Kind of like if you have a lot of money and a few obsessions you now get ahead more by having Tom Cruise couch hopping moments than by being an actual Howard Hughes or Hearst.

Separately we obviously really shouldn't be letting companies with such concentrated ownership be publicly traded with these multi-class shares, but I guess that's where we are now: reinventing feudalism in market trappings.

bigyabai

7 hours ago

"In this world some people born are like keys that move the world and exist having no connection to the social heirarchy established by man." - Kentaro Miura

I think that the average American discounts how important sociopaths are to the economy. The man chanting about developers, the guy who says you're holding it wrong, the human lawnmower who supports genocide, the CEO that introduced his wife to Epstein, the gay executive that launders bigoted politics, the other gay executive that wants to scan your eyeball and build AGI. The scheming Afrikaner now rides in to collect his due, astride two horses and a retinue of unsold EVs.

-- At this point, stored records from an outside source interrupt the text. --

-- ==== Sys2Proof/Machine/Capability.lean ====
section
/-! DEFINITION. Capability and domain instructions, commits, clearance, and generation allocation (14_containment.md R352
to R375, 12_copy.md R320). -/

namespace Sys2Proof.Machine

/-- The task waits for a change that it has made: it stalls in a single package and parks as REMOTE across packages
(R352). -/
def waitChange (s : State) (t : Task) : Out State :=
  if s.spans t.part || !s.capLocal t.ctxid then .next (s.park t .remote .capChange) else .next (s.stall t .none)

/-- A change of capabilities by the instruction of a task, logged in its domain: `k` goes on with the outcome (R352). -/
def changing (s : State) (t : Task) (steps : List CapStep) (k : State → CapResult → Out State) : Out State :=
  match s.transact (tokenTask t.uid, forChange) t.ctxid t.domain steps with
  | (s, none) => waitChange s t
  | (s, some r) => k s r

/-- CAPABILITY_CHANGE_COMPLETE (R352). -/
def execCapabilityChangeComplete (task : Nat) (s : State) : Out State :=
  match s.task? task with
  | none => .next s
  | some t => .next (if t.wait = .capChange then s.confirmAll t.uid else s)

/-- Does an entry of a table that lies here not meet a step? One of another package is judged there. -/
def State.misses (s : State) (t : Task) (c : CapStep) : Bool :=
  s.capLocal t.ctxid && judgeStep c (s.capView (quadOf t.ci) t.ctxid c.page) != .done

/-- The domain that a handle names, if it is a live one of the context (R357). -/
def State.handle (s : State) (t : Task) (v : Word) : Option Dom := if v.toNat < 2 ^ 32 then s.dom? t.ctxid v.toNat else none

/-- The mark of a give to a recipient outside the giver's domain and its descendants (R351). -/
def State.markGive (s : State) (ctxid dom to_ : Nat) : State :=
  if to_ = 0 then s.mark ctxid dom (((s.outermost ctxid dom).map (·.id)).getD 0)
  else if s.within ctxid to_ dom then s
  else s.mark ctxid dom ((((s.ancestors ctxid dom).find? fun d => s.within ctxid to_ d.id).map (·.id)).getD 0)

/-- Goes on if the recipient of a give is the pool or a PROVISIONAL domain of the context, in whichever package it was
opened (R353, R357). -/
def withRecipient (s : State) (t : Task) (h : Word) (k : State → Out State) : Out State :=
  if h = 0 then k s
  else match s.handle t h with
    | some d => if d.state = .provisional then k s else trap s t causeIllegal
    | none =>
      if 2 ^ 32 ≤ h.toNat ∨ !s.spans t.part then trap s t causeIllegal
      else match s.askDomain (tokenTask t.uid, forQuery) t.ctxid h.toNat with
        | (s, none) => waitChange s t
        | (s, some r) => if r.verdict = .done then k s else trap s t causeIllegal

/-- The step of `CAPGIVE`: the giver holds the page, and the recipient is checked when the entry changes (R353). -/
def giveStep (t : Task) (va h : Word) : CapStep :=
  { page := pageOf va, holders := some [t.domain], new := some h.toNat, strict := true
    recipient := if h = 0 then none else some h.toNat }
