/-- `MLDB` (R219). -/
def execMldb (a : GReg) (s : State) : Out State := withTask s fun t =>
  if (t.greg a).toNat % 64 ≠ 0 then trap s t causeAlign
  else
    let c := s.core t.ci
    let (r, b, sc) := latchReads (c.pushedWord s.clock) (t.greg a) (c.scalesAt (s.clock + 1)).1 (c.scalesAt (s.clock + 1)).2
    pushMatrix s t (.mldb a) (t.greg a) 0 0 false (s.anyElsewhere t ((r ++ b ++ sc).map (·.1)))

/-- `MLDC` (R223). -/
def execMldc (t : TReg) (a b : GReg) (s : State) : Out State := withTask s fun u =>
  if (u.greg a).toNat % 64 ≠ 0 ∨ (u.greg b).toNat % 64 ≠ 0 then trap s u causeAlign
  else pushMatrix s u (.mldc t a b) (u.greg a) (u.greg b) 0 false
    (s.anyElsewhere u ((tileReads (u.greg a) (u.greg b)).map (·.1)))

/-- Does a row of a tile of 32-bit elements, stored at a stride, reach another package? -/
def State.rowsElsewhere (s : State) (t : Task) (a stride : Word) : Bool :=
  s.anyElsewhere t ((tileReads a stride).map (·.1))

/-- `MST`: under policy 11 issue waits for the core's queue, an overflow traps with nothing written, and issue goes on
once it has completed (R224). -/
def execMst (t : TReg) (a b : GReg) (s : State) : Out State := withTask s fun u =>
  let c := s.core u.ci
  if (u.greg a).toNat % 64 ≠ 0 ∨ (u.greg b).toNat % 64 ≠ 0 then trap s u causeAlign
  else if ctxOvp (c.pushedWord s.clock) ≠ .trap then
    pushMatrix s u (.mst t a b) (u.greg a) (u.greg b) 0 false (s.rowsElsewhere u (u.greg a) (u.greg b))
  else if !c.mq.isEmpty then .next (s.stall u .none)
  else if (c.mctx.tile t).bad.isEmpty && (storePieces c.mctx.word (c.mctx.tile t) 0 0).isNone then trap s u causeConvovf
  else pushMatrix s u (.mst t a b) (u.greg a) (u.greg b) 0 true (s.rowsElsewhere u (u.greg a) (u.greg b))

/-- Is operand A inside the core's own scratchpad, in segments of the partition (R221, R225)? -/
def State.operandFits (s : State) (t : Task) (w x y z : Word) : Bool :=
  (operandReads w x y z).all fun r => match scratchOf t.ci r.1 with
    | some (cj, o) => cj == t.ci && o + r.2 ≤ scratchSize && s.segmentsOf t.ci o (o + r.2 - 1) t.part
    | none => false

/-- `MMA` (R225). -/
def execMma (t : TReg) (a b c : GReg) (s : State) : Out State := withTask s fun u =>
  let x := u.greg a
  let y := u.greg b
  let z := u.greg c
  let k := s.core u.ci
  let w := k.pushedWord s.clock
  let n := y.toNat
  if field n 25 39 ≠ 0 ∨ field n 9 7 ≠ 0 ∨ mmaK y = 0 ∨ latchRows (ctxB w) < mmaKo y + mmaK y then trap s u causeIllegal
  else if ctxRec w && k.mctx.prog.isEmpty && !k.mq.any (·.instr matches .mprog _) then trap s u causeIllegal
  else if x.toNat % 64 ≠ 0 ∨ z.toNat % 64 ≠ 0 then trap s u causeAlign
  else if !s.operandFits u w x y z then .next (s.softwareError u causeRange)
  else pushMatrix s u (.mma t a b c) x y z false
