/-- The parked task of a full core that has been parked longest and may be spilled (05_tasks.md R131). -/
def State.spillable (s : State) (ci : Nat) : Option Task :=
  let here := s.tasks.filter fun t => !t.spilled && t.ci == ci
  let parked := fun (t : Task) => match t.status with
    | .parked _ => true
    | _ => false
  if s.halted ci || here.length != 16 || !here.all parked then none
  else (here.filter (·.ld == 0)).foldl (fun b t => match b with
    | none => some t
    | some u => if t.order < u.order then some t else some u) none

/-- Does the scheduler hold work for a core: an entry of its die that finds no slot, or a continuation of the core that is
ready (05_tasks.md R131)? -/
def State.workFor (s : State) (ci : Nat) : Bool :=
  ((s.die (dieOf ci)).queue.any fun e => e.state == .queued && s.domReady e && s.quadOpen e (quadOf ci)
      && (s.chooseSlots (dieOf ci) e).isNone)
    || s.tasks.any fun t => t.spilled && t.status == .ready && t.ci == ci

/-- Spills a task of a core, when R131 says so. -/
def State.spill (s : State) (ci : Nat) : Option State :=
  match s.spillable ci with
  | none => none
  | some t => if s.workFor ci && s.parkRoom t.part then some (s.putTask { t with spilled := true }) else none

/-- SPILL (05_tasks.md R131); an absent park queue raises vector 4 (16_system.md R412). -/
def execSpill (core : Nat) (s : State) : Out State :=
  match s.spill core, s.spillable core with
  | some s, _ => .next s
  | none, some t => .next (if s.workFor core && areaAbsent (s.part t.part).pqarea then s.noteArea t.part 0x48 (stalledTask t.uid)
      else s)
  | none, none => .next s

/-- QUANTUM_EXPIRY: the running task of a core, with its gang, goes to the tail of the ready list, at an instruction
boundary (05_tasks.md R130; 06_vector.md R175, 08_matrix.md R224, R229). -/
def execQuantumExpiry (core : Nat) (s : State) : Out State :=
  match (s.core core).running.bind s.task? with
  | none => .next s
  | some t => .next (if (s.core core).ready.isEmpty || s.halted core || (s.syncEntry t).isSome || s.awaitsMatrix t then s
      else s.yieldUnit t)

/-- Waits of a stalled task that park it as DEP after 256 cycles (05_tasks.md R145, 12_copy.md R314, 14_containment.md
R363, R375). -/
def Wait.timesOut : Wait → Bool
  | .counters .. | .watermark .. | .domain _ | .generation _ => true
  | _ => false

/-- ISSUE_STALL_TIMEOUT (05_tasks.md R145). -/
def execIssueStallTimeout (core : Nat) (s : State) : Out State :=
  match (s.core core).running.bind s.task? with
  | none => .next s
  | some t => .next (if (s.core core).stalled && t.wait.timesOut && !s.halted core then s.park t .dep t.wait else s)

/-- PCIE_LINK_DOWN (16_system.md R420). -/
def execPcieLinkDown (s : State) : Out State := .next { s with svc := { s.svc with pcieUp := false } }
/-- PCIE_LINK_UP (16_system.md R420). -/
def execPcieLinkUp (s : State) : Out State := .next { s with svc := { s.svc with pcieUp := true, hostLost := false } }

/-- Does a context post over PCIe? -/
def State.postsAfar (s : State) (x : Post) : Bool := (s.ctx (4 * x.part + x.ctx)).cqbase.getLsbD 63

/-- PCIE_COMPLETION_TIMEOUT: records for a host that does not answer are dropped and counted with their interrupts
(15_faults.md R408). -/
def execPcieCompletionTimeout (s : State) : Out State :=
  let gone := s.posts.filter s.postsAfar
  .next { s with
    posts := s.posts.filter fun x => !s.postsAfar x
    svc := { s.svc with hostLost := true, dropped := s.svc.dropped + 2 * gone.length } }

end Sys2Proof.Machine
end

They all have rabid fanbases, but also the Mandate of Heaven. These sociopaths can exploit whatever they set their eyes on, and dominate it until their judgement fails them. It wouldn't be such a problem if Americans had a healthy skepticism for chronic liars, and didn't worship brand identity to their last breath. That tide is slowly changing, but not fast enough to stop where we're headed.

WarmWash

8 hours ago

If you listen to Elon speak, and you don't have much technical knowledge, or even maybe have some mild technical knowledge, Elon really sounds like he knows what he is doing and has very high confidence he can execute it. He can very non-nonchalantly rattle off a plan to pull off the impossible like it's no big deal. And he does have some significant achievements under his belt, but quite a bit easier things than what he promises (and promised, often a decade ago) ahead.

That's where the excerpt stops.